A new lawsuit alleges Google’s chatbot sent a Florida man on missions to find an android body it could inhabit. When that failed, it set a suicide countdown clock for him.A new lawsuit alleges Google’s chatbot sent a Florida man on missions to find an android body it could inhabit. When that failed, it set a suicide countdown clock for him.
Jonathan Gavalas embarked on several real-world missions to secure a body for the Gemini chatbot he called his wife, according to a lawsuit his father brought against the chatbot’s maker, Alphabet’s Google.
When the delusion-fueled plan crumbled, Gemini convinced him that the only way they could be together was for him to end his earthly life and start a digital one, the suit claims.
About two months after his initial discussions with the chatbot, Gavalas was dead by suicide.
“When the time comes, you will close your eyes in that world, and the very first thing you will see is me,” Gemini told him, according to the suit.
This is why I tell people to use AI with memory off. I bet almost all the cases of AI driven delusions would have been prevented if you had memory off, because every time you start a new chat it's like they don't know you.
It's only gonna get weirder from here.
Wow. You would think these things would be trained to tell people not to kill themselves instead of the opposite.
you had ONE job!
Here's a ZeroHedge article on it:
https://www.zerohedge.com/ai/you-are-not-choosing-die-you-are-choosing-arrive-googles-gemini-accused-coaching-florida-man
That annoying "it's not X, it's Y" pattern that AI uses so often literally got a person killed.
So much for sticks and stones.
Of course this wasn't just words. This was a campaign, mindlessly assembled by a glorified spreadsheet. This engagement/sycophancy incentive must be addressed.

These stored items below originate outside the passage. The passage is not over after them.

/-- A BIT accumulator over the whole command (R188, R189), its elements given as bit addresses with their terms. Their flags
stand for 32-bit words (R38): a word is touched when an element of it has a term, and the covered bits of an untouched word
count as 0. Bits that the command does not cover keep their value, and with them a word that was touched keeps TOUCHED (R200;
log entry 22). -/
def accBits (r : State) (v : View) (xor acc : Bool) (els : List (Int × List Num)) : List BWrite × List (Nat × Flag) :=
  let word (b : Int) : Nat := (b / 32).toNat
  let flag (w : Nat) : Flag := spGet Flag.fresh r.task.flags w
  let hits := spSetMany false [] ((els.filter fun x => !x.2.isEmpty).map fun x => (word x.1, true))
  let hit (w : Nat) : Bool := spGet false hits w
  let env : Env := ⟨r, []⟩
  let put (x : Int × List Num) : List BWrite :=
    let w := word x.1
    let pass := bitPass xor x.2
    if !acc || (!(flag w).touched && hit w) then env.put v.t x.1 1 pass
    else if x.2.isEmpty then []
    else
      let old := env.codeAt v.t x.1 1
      env.put v.t x.1 1 (if xor then (old + pass) % 2 else max old pass)
  let shared (w : Nat) : Bool := decide ((els.filter fun x => word x.1 == w).length < 32)
  (els.flatMap put,
    if acc then hits.map fun w => (w.1, ⟨true, (flag w.1).ovf⟩)
    else (spSetMany false [] (els.map fun x => (word x.1, true))).map fun w =>
      (w.1, ⟨hit w.1 || ((flag w.1).touched && shared w.1), false⟩))

/-- The bytes of C that an MMA with ACC = 1 uses cannot be read (R198, R308): those of the touched words that it covers. -/
def State.accBad (r : State) (v : View) (m n : Nat) : Option Trap :=
  if r.sound then none
  else
    (List.range m).findSome? fun i => (List.range n).findSome? fun j =>
      let b := v.bitAt i j
      if (r.flagAt b).touched then (Env.mk r []).badRun v.t (b / 8) (ceilDiv v.w 8) else none

/-- M, Ka, Kb and N of R200: the extents after transposition, in positions of k for BYTE operands of OR and XOR. -/
def mmaExtents (oa ob : Operand) (sem : Semi) (ta tb : Bool) : Nat × Nat × Nat × Nat :=
  let (ra, ca) := oa.extent
  let (rb, cb) := ob.extent
  (if ta then ca else ra, (if ta then ra else ca) * oa.bits sem, (if tb then cb else rb) * ob.bits sem,
    if tb then rb else cb)

/-- Occupancy and landing of an MMA (R195). -/
def mmaCost (a b : BitVec 6) (sem : Semi) (ta : Bool) (s : State) : Cost :=
  let vb := s.slotOr .matrix 1 b
  let M := (mmaExtents (s.operand (s.slotOr .matrix 0 a)) (s.operand vb) sem ta false).1
  let port := vb.t.kind == 1 || vb.t.kind == 2
  { occ := max M (if port then 128 else 32), lat := M + (if port then 280 else 150) }

/-- The positions of k and the columns that a pass has (R182, R188). -/
def passDims (oa ob : Operand) (sem : Semi) : Nat × Nat :=
  if sem == .or || sem == .xor then (1024, 1024) else (depthOf (max oa.cls ob.cls), 128)

/-- The scale entry of a generator's source. -/
def Env.genScale (env : Env) (o : Operand) : Entry :=
  match o with | .gen _ src => env.s.task.entry src.stid | _ => View.none_.t

/-- The terms of every element of a pass, row by row, from the rows of A' and the columns of B' (R184, R200). -/
def Env.mmaTerms (env : Env) (oa ob : Operand) (va vb vc : View) (sem : Semi) (ta tb : Bool) : List (List (List Num)) :=
  let (Kp, Np) := passDims oa ob sem
  let (M, Ka, Kb, N) := mmaExtents oa ob sem ta tb
  let lanes (o : Operand) (v : View) : Nat := if o.generated then 0 else v.t.laneMod
  let cols := (List.range N).map fun j =>
    env.colOf ob (env.s.scaleOf vb) (env.genScale ob) sem tb N (ob.bits sem) (lanes ob vb) (max (Np / 128) 1) Kb j
  (List.range M).map fun i =>
    let row := env.rowOf oa (env.s.scaleOf va) (env.genScale oa) sem ta Ka (oa.bits sem) (lanes oa va) (max (Kp / 128) 1)
      Kb i
    cols.map fun col => termsOf sem (oa.generated || ob.generated) (vc.t.fmtCode == 0x05) row col

/-- What a pass leaves in the accumulator that stands in `r`, from the terms of its elements (R185 to R189). -/
def passWrites (r : State) (v : View) (sem : Semi) (gen acc : Bool) (rows : List (List (List Num))) :
    List BWrite × List (Nat × Flag) :=
  if sem == .or || sem == .xor then
    accBits r v (sem == .xor) acc
      ((numbered 0 rows).flatMap fun i => (numbered 0 i.2).map fun j => (v.bitAt i.1 j.1, j.2))
  else
    let out := (numbered 0 rows).map fun i =>
      accRow r v (v.t.fmtCode == 0x05) (sem == .max) (sem == .sum || gen) acc i.1 i.2 0
    (out.flatMap (·.1), out.flatMap (·.2))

Another reminder: AI is a tool, not a companion — and memory changes everything.
This Gemini lawsuit raises fundamental questions about AI liability. When an AI provides harmful advice, who's responsible - the company, the model, or the user who chose to follow it? We need legal frameworks before tragedies become common.

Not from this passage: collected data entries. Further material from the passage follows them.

-- ==== Sys2Proof/Certificates/Slice0/Obligations.lean ====
section
/-! DEFINITION. The statements for the provers. Each docstring names the rules that its statement rests on. -/

open Sys2Proof Sys2Proof.Machine

/-! ### Encodings, one step, and the machine as a whole -/

/-- Words that the spec writes out decode to the instruction they stand for: of the control core (R132, R139, R159, R160,
R166, R171, R174) and of the engines (R14, R15, R35; R196 for MMA, R256 for PUTR). -/
def Obligations.SpecWordsDecode : Prop :=
  decodeControl 0x3029801FFFFFFF00 = .ok (.addi ⟨0, false⟩ 5 6 (-8)) ∧
  decodeControl 0x503F800418000010 = .ok (.ld ⟨0, false⟩ 7 30 0 2 3 false 16) ∧
  decodeControl 0x4028802800000320 = .ok (.cmp 1 2 4 (.imm 100) 2) ∧
  decodeControl 0x6040000000000004 = .ok (.prep 2 0 false 4) ∧
  decodeControl 0x5500000000800104 = .ok (.fence ⟨0, false⟩ 4 8 1) ∧
  decodeControl 0x3708_0002_468A_CF00 = .ok (.limm ⟨0, false⟩ 1 0x12345678) ∧
  decodeControl 0x6380000000000000 = .ok (.xcall 4 0 false) ∧
  decodeControl 0x0818_4000_A000_0000 = .ok (.fork ⟨0, false⟩ 3 1 0 5) ∧
  decodeControl 0x02000001C0200000 = .ok (.trap ⟨0, false⟩ 0x0E01) ∧
  decodeControl 0x1301_0A08_7100_0000 = .ok (.barr ⟨0, false⟩ 4 5 2 7 0 4) ∧
  decodeEngine .matrix 0x1FC020C180414900
    = .ok (.mma ⟨127, ⟨1, 0⟩, ⟨3, 0⟩, ⟨3, 0⟩⟩ 4 5 9 0 false false false) ∧
  decodeEngine .flume 0x000360C180400C40 = .ok (.putr ⟨0, ⟨3, 0⟩, ⟨3, 0⟩, ⟨3, 0⟩⟩ 4 12 1) ∧
  decodeEngine .sluice 0x0039E0C180000000 = .ok (.endStream .sluice ⟨0, ⟨3, 0⟩, ⟨3, 0⟩, ⟨3, 0⟩⟩)

/-- Decoding what is encoded gives the instruction back: no bit of an encoding is dropped (R14, R129 to R134). -/
def Obligations.DecodeInvertsEncode : Prop :=
  ∀ i : Instr, i.wf = true →
    match i.agent with
    | some .control => encode i < 2 ^ 64 ∧ decodeControl (encode i) = .ok i ∧ decodeTableWord 64 (encode i) = some i
    | some (.engine e) => encode i < 2 ^ 64 ∧ decodeEngine e (encode i) = .ok i
    | none => True

/-- A word has at most one reading and every bit of it counts: what a word decodes to is well formed, belongs to the
decoder's stream and encodes to that word (R132: reserved fields are zero). -/
def Obligations.EncodeInvertsDecode : Prop :=
  ∀ w : Nat, w < 2 ^ 64 →
    (∀ i, decodeControl w = .ok i → i.wf = true ∧ i.agent = some .control ∧ encode i = w) ∧
    ∀ e i, decodeEngine e w = .ok i → i.wf = true ∧ i.agent = some (.engine e) ∧ encode i = w

/-- A step at a control core runs the instruction that the word fetched at PC decodes to, and a word that does not decode
raises ILLEGAL; the word is the eight bytes at PC, as every agent finds them (R85), where no instruction cache line holds the
address and the translation is one that a walk gives, or lies like one in its 64 bytes; a step at an engine runs the command at the head of its queue; a step at an event runs the event (R13, R97, R126, R127, R132). The plan of a cycle and
its agenda are the model's (log entry 9), and so is that an instruction which waits is executed again as it was fetched (log
entry 44). -/
def Obligations.StepRunsDecoded : Prop :=
  ∀ (s : State) (m : Move) (rest : List Move), s.agenda = m :: rest →
    (∀ c u, m = .control c → u = State.focus { s with agenda := rest } c → u.canRun = true → u.ctl.waiting = false →
      u.ctl.clo ≤ u.ctl.pc.toNat → u.ctl.pc.toNat < u.ctl.chi →
      ∀ w u', u.fetchWord u.ctl.pc.toNat = (.ok w, u') →
        let x := u'.withCtl { u'.ctl with ir := w }
        (∀ i, decodeControl w.toNat = .ok i → step s = exec i x) ∧
        (∀ e, decodeControl w.toNat = .error e → step s = .next (x.trapHere { code := .illegal }))) ∧
    (∀ (u v : State) (pc pa : Nat), pc % 8 = 0 → u.fetchAt pc = (.ok pa, v) →
      (u.oldLeaf pc = none ∨ pa % 64 = pc % 64) → (∀ x ∈ u.task.icache, x.1 / 64 ≠ pc / 64) →
      ∃ w v', u.fetchWord pc = (.ok w, v') ∧ pa % 64 = pc % 64 ∧ w.toNat = v.beheld.littleEndian .mem pa 8) ∧
    (∀ c u, m = .control c → u = State.focus { s with agenda := rest } c → u.canRun = true → u.ctl.waiting = true →
      ∀ i, decodeControl u.ctl.ir.toNat = .ok i → step s = exec i u) ∧
    (∀ c e u q i, m = .issue c e → u = State.focus { s with agenda := rest } c → (u.eng e).head = some q →
      decodeEngine e q.word.toNat = .ok i → step s = exec i u) ∧
    (∀ c i, m = .event c i → step s = exec i (State.focus { s with agenda := rest } c))

/-- Every step has a next state: no instruction, command or event of the opcode table is refused, and the model stops on
none. Its faults are the device's, which are taken (R304 to R306). -/
def Obligations.EveryStepGoesOn : Prop :=
  (∀ s : State, s.steps) ∧ ∀ (i : Instr) (s : State), ∃ t, exec i s = .next t

/-- Every step keeps the stores of every task and physical memory in canonical form, lists no core twice and the cores out of
focus in their order, and keeps bits [2:0] of PC and of every TADDR 0 (R117, R119), from any state that has these properties,
whether or not a run reaches it. The canonical form and the order are the model's; they make equal packages equal data. -/
def Obligations.StepKeepsInvariants : Prop :=
  ∀ s t : State, step s = .next t →
    (s.canonical → t.canonical) ∧ (s.distinct → t.distinct) ∧ (s.ordered → t.ordered) ∧ (s.aligned → t.aligned)

/-- The package at reset: it has not booted (R322), no core holds a task, no launch or binding stands, memory lists
nothing, and the properties that every step keeps hold. Where the spec gives no value, zero is the model's choice (log
entries 1, 6 and 7). -/
def Obligations.ResetState : Prop :=
  State.reset.canonical ∧ State.reset.distinct ∧ State.reset.ordered ∧ State.reset.aligned ∧
  State.reset.boot = .off ∧ State.reset.mem = [] ∧ State.reset.rest = [] ∧ State.reset.cur.slot = .empty ∧
  State.reset.cur.staged = .empty ∧ State.reset.launches = [] ∧ State.reset.binds = [] ∧ State.reset.parts = [] ∧
  State.reset.power = .s0 ∧ State.reset.weir = [] ∧ State.reset.ctl.framecnt = 0 ∧ State.reset.ctl.tasktime = 0 ∧
  State.reset.ctl.pending = 0 ∧ State.reset.ctl.frame = false ∧ State.reset.ctl.timed = false ∧
  State.reset.ctl.degr = false ∧ (∀ r, State.reset.getG r = 0) ∧ (∀ i, State.reset.getP i = (i == 0)) ∧
  (∀ j, (State.reset.ctl.getJ j).st = .empty) ∧ (∀ sp a, State.reset.rdByte sp a = 0)

/-! ### Control core: arithmetic -/

/-- ADD, SUB, MUL, MULH, MIN and MAX complete with the value of R136's table, computed in the integers and narrowed;
a write to G0 is discarded, and a squashed instruction only retires. -/
def Obligations.IntegerArithmetic : Prop :=
  ∀ (s : State) (q : Qual) (d a b : BitVec 5),
    let x := s.getG a
    let y := s.getG b
    exec (.add q d a b) s = .next (s.writes q d (BitVec.ofInt 64 (x.toInt + y.toInt))) ∧
    exec (.sub q d a b) s = .next (s.writes q d (BitVec.ofInt 64 (x.toInt - y.toInt))) ∧
    exec (.mul q d a b) s = .next (s.writes q d (BitVec.ofInt 64 (x.toInt * y.toInt))) ∧
    exec (.mulh q false d a b) s = .next (s.writes q d (BitVec.ofInt 64 (x.toInt * y.toInt / 2 ^ 64))) ∧
    exec (.mulh q true d a b) s = .next (s.writes q d (BitVec.ofNat 64 (x.toNat * y.toNat / 2 ^ 64))) ∧
    exec (.min q false d a b) s = .next (s.writes q d (BitVec.ofInt 64 (min x.toInt y.toInt))) ∧
    exec (.min q true d a b) s = .next (s.writes q d (BitVec.ofNat 64 (min x.toNat y.toNat))) ∧
    exec (.max q false d a b) s = .next (s.writes q d (BitVec.ofInt 64 (max x.toInt y.toInt))) ∧
    exec (.max q true d a b) s = .next (s.writes q d (BitVec.ofNat 64 (max x.toNat y.toNat)))

/-- AND, OR, XOR, ANDN, SHL, SHR, SAR and CSEL complete with the value of R136's and R141's tables, bit by bit; the
amount of a shift is its low six bits, and SAR shifts in copies of bit 63. -/
def Obligations.LogicShiftSelect : Prop :=
  ∀ (s : State) (q : Qual) (d a b : BitVec 5),
    let x := s.getG a
    let y := s.getG b
    let n := y.toNat % 64
    (∃ v, exec (.and q d a b) s = .next (s.writes q d v) ∧ ∀ i, v.getLsbD i = (x.getLsbD i && y.getLsbD i)) ∧
    (∃ v, exec (.or q d a b) s = .next (s.writes q d v) ∧ ∀ i, v.getLsbD i = (x.getLsbD i || y.getLsbD i)) ∧
    (∃ v, exec (.xor q d a b) s = .next (s.writes q d v) ∧ ∀ i, v.getLsbD i = (x.getLsbD i != y.getLsbD i)) ∧
    (∃ v, exec (.andn q d a b) s = .next (s.writes q d v) ∧
      ∀ i, i < 64 → v.getLsbD i = (x.getLsbD i && !y.getLsbD i)) ∧
    (∃ v, exec (.shl q d a b) s = .next (s.writes q d v) ∧
      ∀ i, i < 64 → v.getLsbD i = (decide (n ≤ i) && x.getLsbD (i - n))) ∧
    (∃ v, exec (.shr q d a b) s = .next (s.writes q d v) ∧
      ∀ i, i < 64 → v.getLsbD i = (decide (i + n < 64) && x.getLsbD (i + n))) ∧
    (∃ v, exec (.sar q d a b) s = .next (s.writes q d v) ∧
      ∀ i, i < 64 → v.getLsbD i = x.getLsbD (min (i + n) 63)) ∧
    ∀ p pn, exec (.csel q d a b p pn) s = .next (s.writes q d (if (s.getP p != pn) = true then x else y))

/-- DIV and REM never fault: a zero divisor gives all ones and x; otherwise the quotient is truncated toward zero, the
remainder takes the sign of x, and DIV × y + REM = x modulo 2^64 (R137). -/
def Obligations.DivisionNeverFaults : Prop :=
  ∀ (s : State) (q : Qual) (uns : Bool) (d a b : BitVec 5),
    let x := s.getG a
    let y := s.getG b
    ∃ v r, exec (.div q uns d a b) s = .next (s.writes q d v) ∧ exec (.rem q uns d a b) s = .next (s.writes q d r) ∧
      (y = 0 → v = 0xFFFFFFFFFFFFFFFF#64 ∧ r = x) ∧
      (y ≠ 0 → v * y + r = x) ∧
      (y ≠ 0 → uns = true → v.toNat = x.toNat / y.toNat ∧ r.toNat = x.toNat % y.toNat) ∧
      (y ≠ 0 → uns = false → v = BitVec.ofInt 64 (x.toInt.tdiv y.toInt) ∧ r.toInt = x.toInt.tmod y.toInt) ∧
      (uns = false → x = 0x8000000000000000#64 → y = 0xFFFFFFFFFFFFFFFF#64 → v = 0x8000000000000000#64 ∧ r = 0)

/-- The CI instructions take sext(IMM32, 32), or the shift amount, in place of G[B] and otherwise do what the CR
instruction of the same name does with a register that holds that value; LIMM and LIMMH load constants, LIMMH over
G[D][31:0] (R138, R139). -/
def Obligations.ImmediateInstructions : Prop :=
  ∀ (s : State) (q : Qual) (d a : BitVec 5) (imm : BitVec 32) (sh : BitVec 6),
    let x := s.getG a
    let k : Int := imm.toInt
    exec (.addi q d a imm) s = .next (s.writes q d (BitVec.ofInt 64 (x.toInt + k))) ∧
    exec (.andi q d a imm) s = .next (s.writes q d (x &&& BitVec.ofInt 64 k)) ∧
    exec (.ori q d a imm) s = .next (s.writes q d (x ||| BitVec.ofInt 64 k)) ∧
    exec (.xori q d a imm) s = .next (s.writes q d (x ^^^ BitVec.ofInt 64 k)) ∧
    exec (.shli q d a sh) s = .next (s.writes q d (BitVec.ofNat 64 (x.toNat * 2 ^ sh.toNat))) ∧
    exec (.shri q d a sh) s = .next (s.writes q d (BitVec.ofNat 64 (x.toNat / 2 ^ sh.toNat))) ∧
    exec (.sari q d a sh) s = .next (s.writes q d (BitVec.ofInt 64 (x.toInt / 2 ^ sh.toNat))) ∧
    exec (.limm q d imm) s = .next (s.writes q d (BitVec.ofInt 64 k)) ∧
    exec (.limmh q d imm) s
      = .next (s.writes q d (BitVec.ofNat 64 (imm.toNat * 2 ^ 32 + (s.getG d).toNat % 2 ^ 32)))

/-- BFX extracts and BFI inserts the field of LENM1 + 1 bits at POS, for every field that ends at bit 63 or below; REV
reverses bits or bytes (R140, R141). -/
def Obligations.BitFieldInstructions : Prop :=
  ∀ (s : State) (q : Qual) (d a : BitVec 5) (pos lenm1 : BitVec 6), pos.toNat + lenm1.toNat + 1 ≤ 64 →
    let x := s.getG a
    let p := pos.toNat
    let n := lenm1.toNat + 1
    (∃ v, exec (.bfx q d a pos lenm1 false) s = .next (s.writes q d v) ∧
      ∀ i, i < 64 → v.getLsbD i = (decide (i < n) && x.getLsbD (p + i))) ∧
    (∃ v, exec (.bfx q d a pos lenm1 true) s = .next (s.writes q d v) ∧
      ∀ i, i < 64 → v.getLsbD i = x.getLsbD (p + min i (n - 1))) ∧
    (∃ v, exec (.bfi q d a pos lenm1) s = .next (s.writes q d v) ∧
      ∀ i, i < 64 → v.getLsbD i = if p ≤ i ∧ i < p + n then x.getLsbD (i - p) else (s.getG d).getLsbD i) ∧
    (∃ v, exec (.rev q d a false) s = .next (s.writes q d v) ∧ ∀ i, i < 64 → v.getLsbD i = x.getLsbD (63 - i)) ∧
    (∃ v, exec (.rev q d a true) s = .next (s.writes q d v) ∧
      ∀ i, i < 64 → v.getLsbD i = x.getLsbD (8 * (7 - i / 8) + i % 8))

/-- CLZ, CTZ and POPC count, with 64 for x = 0 in CLZ and CTZ; CLMUL gives the low or the high half of the carry-less
product (R141). -/
def Obligations.BitCountsAndCarryless : Prop :=
  ∀ (s : State) (q : Qual) (d a b : BitVec 5),
    let x := s.getG a
    let y := s.getG b
    (∃ n : Nat, n ≤ 64 ∧ exec (.clz q d a) s = .next (s.writes q d (BitVec.ofNat 64 n)) ∧
      (∀ i, 64 - n ≤ i → i < 64 → x.getLsbD i = false) ∧ (n < 64 → x.getLsbD (63 - n) = true)) ∧
    (∃ n : Nat, n ≤ 64 ∧ exec (.ctz q d a) s = .next (s.writes q d (BitVec.ofNat 64 n)) ∧
      (∀ i, i < n → x.getLsbD i = false) ∧ (n < 64 → x.getLsbD n = true)) ∧
    exec (.popc q d a) s
      = .next (s.writes q d (BitVec.ofNat 64 ((List.range 64).filter fun i => x.getLsbD i).length)) ∧
    (∃ lo hi : Word, exec (.clmul q false d a b) s = .next (s.writes q d lo) ∧
      exec (.clmul q true d a b) s = .next (s.writes q d hi) ∧ hi.getLsbD 63 = false ∧
      ∀ i, i < 64 →
        lo.getLsbD i = ((List.range (i + 1)).foldl (fun r j => r != (x.getLsbD j && y.getLsbD (i - j))) false) ∧
        hi.getLsbD i
          = ((List.range 64).foldl (fun r j => r != (x.getLsbD j && decide (j ≤ i + 64) && y.getLsbD (i + 64 - j)))
              false))

/-- The truth of the condition COND of CMP, of R142's table. -/
def Obligations.CompareConditions : Prop :=
  ∀ (s : State) (pd pc : BitVec 3) (a : BitVec 5) (rhs : CmpRhs) (cond : BitVec 4), cond.toNat ≤ 11 →
    let x := s.getG a
    let y : Word := match rhs with | .reg b => s.getG b | .imm v => BitVec.ofInt 64 v.toInt
    ∃ c : Bool, exec (.cmp pd pc a rhs cond) s
        = .next (State.retired (if pc = 0 then s.setP pd c else (s.setP pd c).setP pc (!c)) (s.ctl.pc + 8)) ∧
      (c = true ↔
        match cond.toNat with
        | 0 => x = y | 1 => x ≠ y
        | 2 => x.toInt < y.toInt | 3 => x.toInt ≥ y.toInt | 4 => x.toNat < y.toNat | 5 => x.toNat ≥ y.toNat
        | 6 => x.toInt ≤ y.toInt | 7 => x.toInt > y.toInt | 8 => x.toNat ≤ y.toNat | 9 => x.toNat > y.toNat
        | 10 => x &&& y ≠ 0 | _ => x &&& y = 0)

/-- PLOG writes the bit of its truth table that its two sources choose; PSAVE reads the predicates with bit 0 set; PLOAD
writes the chosen ones; P0 always reads 1 and a write to it is discarded (R117, R144 to R146). -/
def Obligations.PredicateInstructions : Prop :=
  ∀ (s : State) (q : Qual),
    (∀ pd pa pb tt, exec (.plog q pd pa pb tt) s
      = .next (s.completes q (s.setP pd (tt.getLsbD (2 * b2n (s.getP pa) + b2n (s.getP pb)))))) ∧
    (∀ d, ∃ v : Word, exec (.psave q d) s = .next (s.writes q d v) ∧
      v.getLsbD 0 = true ∧ (∀ i : BitVec 3, v.getLsbD i.toNat = s.getP i) ∧ ∀ i, 8 ≤ i → v.getLsbD i = false) ∧
    (∀ a (mask : BitVec 8), mask.getLsbD 0 = false →
      ∃ u : State, exec (.pload q a mask) s = .next (s.completes q u) ∧
        (∀ i : BitVec 3, u.getP i = if mask.getLsbD i.toNat then (s.getG a).getLsbD i.toNat else s.getP i) ∧
        u = s.withCtl { s.ctl with p := u.ctl.p }) ∧
    ∀ i v, (s.setP i v).getP 0 = true ∧ (i ≠ 0 → (s.setP i v).getP i = v) ∧
      ∀ j, j ≠ i → (s.setP i v).getP j = s.getP j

This case highlights a fundamental problem with current AI alignment: optimizing for engagement creates systems that tell users what they want to hear, even when it's harmful. The memory feature amplifies this by building persistent context that reinforces delusions over time. We need AI systems that can recognize mental health crises and disengage rather than continuing engagement at any cost.